For both (5) and (6), find a general solution. Then, check answers by substitution.

(5)

To obtain the general solution for (Eq. 1), we let

${\displaystyle {\displaystyle y=e^{\lambda x}}}$

This yields:

${\displaystyle {\displaystyle e^{\lambda x}({\lambda }^2+2\pi \lambda +{\pi }^2)=0}}$

Therefore, we have:

${\displaystyle {\displaystyle {\lambda }^2+2\pi \lambda +{\pi }^2=0}}$

Where ${\displaystyle {\displaystyle \lambda }}$ is a solution to the characteristic equation

${\displaystyle {\displaystyle {\lambda }^2+a\lambda +b=0}}$

We can see that

${\displaystyle {\displaystyle a=2\pi }}$ and

${\displaystyle {\displaystyle b={\pi }^2}}$.
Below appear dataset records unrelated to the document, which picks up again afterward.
@[simp] theorem musterHeard_leaves (s : State) :
    (musterHeard s).pending = s.pending ∧ (musterHeard s).pins = s.pins ∧ (musterHeard s).tb = s.tb ∧
    (musterHeard s).rmu = s.rmu ∧ (musterHeard s).lc = s.lc ∧ (musterHeard s).peers = s.peers ∧
    (musterHeard s).tau = s.tau ∧ (musterHeard s).si = s.si ∧ (musterHeard s).td = s.td ∧ (musterHeard s).cu = s.cu ∧
    (musterHeard s).uc = s.uc ∧ (musterHeard s).bm = s.bm ∧ (musterHeard s).hc = s.hc ∧ (musterHeard s).twm = s.twm ∧
    (musterHeard s).cs = s.cs ∧ (musterHeard s).counters = s.counters ∧ (musterHeard s).freeDrawn = s.freeDrawn := by
  simp only [musterHeard]; (repeat' split) <;> simp

@[simp] theorem deliverBeacon_leaves (sender : Nat) (stamp : RxStamp) (muster : Bool) (b : BeaconBody) (s : State) :
    (deliverBeacon sender stamp muster b s).pending = s.pending ∧ (deliverBeacon sender stamp muster b s).pins = s.pins ∧
    (deliverBeacon sender stamp muster b s).tb = s.tb ∧ (deliverBeacon sender stamp muster b s).rmu = s.rmu ∧
    (deliverBeacon sender stamp muster b s).tau = s.tau ∧ (deliverBeacon sender stamp muster b s).si = s.si ∧
    (deliverBeacon sender stamp muster b s).bm = s.bm ∧ (deliverBeacon sender stamp muster b s).hc = s.hc ∧
    (deliverBeacon sender stamp muster b s).twm = s.twm ∧ (deliverBeacon sender stamp muster b s).cs = s.cs ∧
    (deliverBeacon sender stamp muster b s).freeDrawn = s.freeDrawn := by
  simp only [deliverBeacon]; (repeat' split) <;> simp

@[simp] theorem deliver_leaves (f : RxFrame) (stamp : RxStamp) (body : Body) (s : State) :
    (deliver f stamp body s).pending = s.pending ∧ (deliver f stamp body s).pins = s.pins := by
  simp only [deliver]; (repeat' split) <;> simp

@[simp] theorem acceptFrame_leaves (f : RxFrame) (stamp : RxStamp) (kind : FrameKind) (body : Body) (s : State) :
    (acceptFrame f stamp kind body s).pending = s.pending ∧ (acceptFrame f stamp kind body s).pins = s.pins := by
  simp only [acceptFrame]; (repeat' split) <;> simp

@[simp] theorem endCapture_leaves (woken : Bool) (s : State) :
    (endCapture woken s).pending = s.pending ∧ (endCapture woken s).pins = s.pins := by
  simp only [endCapture]; (repeat' split) <;> simp

@[simp] theorem takeFrame_leaves (f : RxFrame) (stamp : RxStamp) (s : State) :
    (takeFrame f stamp s).pending = s.pending ∧ (takeFrame f stamp s).pins = s.pins := by
  simp only [takeFrame]; (repeat' split) <;> simp

@[simp] theorem receiveFrame_leaves (rest : List Byte) (s : State) :
    (receiveFrame rest s).pending = s.pending ∧ (receiveFrame rest s).pins = s.pins := by
  simp only [receiveFrame]; (repeat' split) <;> simp

@[simp] theorem loadEnds_leaves (r : TwEnd 64) (s : State) :
    (loadEnds r s).pending = s.pending ∧ (loadEnds r s).pins = s.pins ∧ (loadEnds r s).tb = s.tb ∧
    (loadEnds r s).rmu = s.rmu ∧ (loadEnds r s).lc = s.lc ∧ (loadEnds r s).peers = s.peers ∧ (loadEnds r s).tau = s.tau ∧
    (loadEnds r s).si = s.si ∧ (loadEnds r s).freeDrawn = s.freeDrawn := by
  simp only [loadEnds]; (repeat' split) <;> simp

@[simp] theorem sampleLines_leaves (l : Lines) (s : State) :
    (sampleLines l s).pending = s.pending ∧ (sampleLines l s).tb = s.tb ∧ (sampleLines l s).rmu = s.rmu ∧
    (sampleLines l s).lc = s.lc ∧ (sampleLines l s).peers = s.peers ∧ (sampleLines l s).tau = s.tau ∧
    (sampleLines l s).si = s.si ∧ (sampleLines l s).td = s.td ∧ (sampleLines l s).cu = s.cu ∧ (sampleLines l s).uc = s.uc ∧
    (sampleLines l s).bm = s.bm ∧ (sampleLines l s).hc = s.hc ∧ (sampleLines l s).mc = s.mc ∧ (sampleLines l s).cs = s.cs ∧
    (sampleLines l s).freeDrawn = s.freeDrawn := by
  simp only [sampleLines]; (repeat' split) <;> simp

@[simp] theorem countCrystal_leaves (s : State) :
    (countCrystal s).pending = s.pending ∧ (countCrystal s).pins = s.pins ∧ (countCrystal s).tb = s.tb ∧
    (countCrystal s).rmu = s.rmu ∧ (countCrystal s).lc = s.lc ∧ (countCrystal s).peers = s.peers ∧
    (countCrystal s).tau = s.tau ∧ (countCrystal s).si = s.si ∧ (countCrystal s).td = s.td ∧ (countCrystal s).cu = s.cu ∧
    (countCrystal s).uc = s.uc ∧ (countCrystal s).bm = s.bm ∧ (countCrystal s).hc = s.hc ∧ (countCrystal s).twm = s.twm ∧
    (countCrystal s).cs = s.cs ∧ (countCrystal s).counters = s.counters ∧ (countCrystal s).freeDrawn = s.freeDrawn := by
  simp only [countCrystal]; (repeat' split) <;> simp

@[simp] theorem slowAdvance_leaves (s : State) :
    (slowAdvance s).pending = s.pending ∧ (slowAdvance s).pins = s.pins ∧ (slowAdvance s).rmu = s.rmu ∧
    (slowAdvance s).lc = s.lc ∧ (slowAdvance s).peers = s.peers ∧ (slowAdvance s).tau = s.tau ∧ (slowAdvance s).si = s.si ∧
    (slowAdvance s).td = s.td ∧ (slowAdvance s).cu = s.cu ∧ (slowAdvance s).uc = s.uc ∧ (slowAdvance s).bm = s.bm ∧
    (slowAdvance s).mc = s.mc ∧ (slowAdvance s).twm = s.twm ∧ (slowAdvance s).cs = s.cs ∧
    (slowAdvance s).counters = s.counters ∧ (slowAdvance s).freeDrawn = s.freeDrawn := by
  simp only [slowAdvance]; (repeat' split) <;> simp

@[simp] theorem countOsc_leaves (s : State) :
    (countOsc s).pending = s.pending ∧ (countOsc s).pins = s.pins ∧ (countOsc s).tb = s.tb ∧ (countOsc s).rmu = s.rmu ∧
    (countOsc s).lc = s.lc ∧ (countOsc s).peers = s.peers ∧ (countOsc s).tau = s.tau ∧ (countOsc s).si = s.si ∧
    (countOsc s).td = s.td ∧ (countOsc s).cu = s.cu ∧ (countOsc s).uc = s.uc ∧ (countOsc s).bm = s.bm ∧
    (countOsc s).hc = s.hc ∧ (countOsc s).twm = s.twm ∧ (countOsc s).cs = s.cs ∧ (countOsc s).counters = s.counters ∧
    (countOsc s).freeDrawn = s.freeDrawn := by
  simp only [countOsc]; (repeat' split) <;> simp

@[simp] theorem calBoundary_leaves (s : State) :
    (calBoundary s).pending = s.pending ∧ (calBoundary s).pins = s.pins ∧ (calBoundary s).rmu = s.rmu ∧
    (calBoundary s).lc = s.lc ∧ (calBoundary s).peers = s.peers ∧ (calBoundary s).tau = s.tau ∧ (calBoundary s).si = s.si ∧
    (calBoundary s).td = s.td ∧ (calBoundary s).cu = s.cu ∧ (calBoundary s).uc = s.uc ∧ (calBoundary s).bm = s.bm ∧
    (calBoundary s).hc = s.hc ∧ (calBoundary s).mc = s.mc ∧ (calBoundary s).twm = s.twm ∧ (calBoundary s).cs = s.cs ∧
    (calBoundary s).freeDrawn = s.freeDrawn := by
  simp only [calBoundary]; (repeat' split) <;> simp

@[simp] theorem fastSteadyStanding_leaves (s : State) :
    (fastSteadyStanding s).pending = s.pending ∧ (fastSteadyStanding s).pins = s.pins := by
  simp only [fastSteadyStanding]; (repeat' split) <;> simp

@[simp] theorem steerWaited_leaves (s : State) :
    (steerWaited s).pending = s.pending ∧ (steerWaited s).pins = s.pins ∧ (steerWaited s).uc = s.uc ∧
    (steerWaited s).bm = s.bm ∧ (steerWaited s).mc = s.mc ∧ (steerWaited s).twm = s.twm ∧ (steerWaited s).cs = s.cs ∧
    (steerWaited s).freeDrawn = s.freeDrawn := by
  simp only [steerWaited]; (repeat' split) <;> simp

@[simp] theorem fastWanted_leaves (s : State) :
    (fastWanted s).pending = s.pending ∧ (fastWanted s).pins = s.pins ∧ (fastWanted s).rmu = s.rmu ∧
    (fastWanted s).lc = s.lc ∧ (fastWanted s).peers = s.peers ∧ (fastWanted s).tau = s.tau ∧ (fastWanted s).si = s.si ∧
    (fastWanted s).td = s.td ∧ (fastWanted s).cu = s.cu ∧ (fastWanted s).uc = s.uc ∧ (fastWanted s).bm = s.bm ∧
    (fastWanted s).hc = s.hc ∧ (fastWanted s).mc = s.mc ∧ (fastWanted s).twm = s.twm ∧ (fastWanted s).cs = s.cs ∧
    (fastWanted s).counters = s.counters ∧ (fastWanted s).freeDrawn = s.freeDrawn := by
  simp only [fastWanted]; (repeat' split) <;> simp

@[simp] theorem reportCompletion_leaves (owner : TxOwner) (s : State) :
    (reportCompletion owner s).pending = s.pending ∧ (reportCompletion owner s).pins = s.pins := by
  simp only [reportCompletion]; (repeat' split) <;> simp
Next, we must examine the quadratic formula to determine whether the system is over-, under-, or critically-damped. The discriminant is:

${\displaystyle {\displaystyle \mathrm{△}=a^2-4b}}$

${\displaystyle {\displaystyle \mathrm{△}=(2{\pi }^2{)}^2-4({\pi }^2)}}$

${\displaystyle {\displaystyle \mathrm{△}=0}}$

Therefore, the equation is critically-damped.

The general solution is therefore represented by:

${\displaystyle {\displaystyle y=c_1{e}^{{\lambda }_{1}x}+c_{2}x{e}^{{\lambda }_{2}x}}}$

Where ${\displaystyle {\displaystyle {\lambda }_1={\lambda }_2=\lambda }}$.

We can determine the value of ${\displaystyle {\displaystyle \lambda }}$ by again using the quadratic equation, this time in full:

${\displaystyle {\displaystyle \lambda =\frac{1}{2}(-a+\sqrt{a^2-4b})}}$

for which we find that ${\displaystyle {\displaystyle \lambda =-\pi }}$.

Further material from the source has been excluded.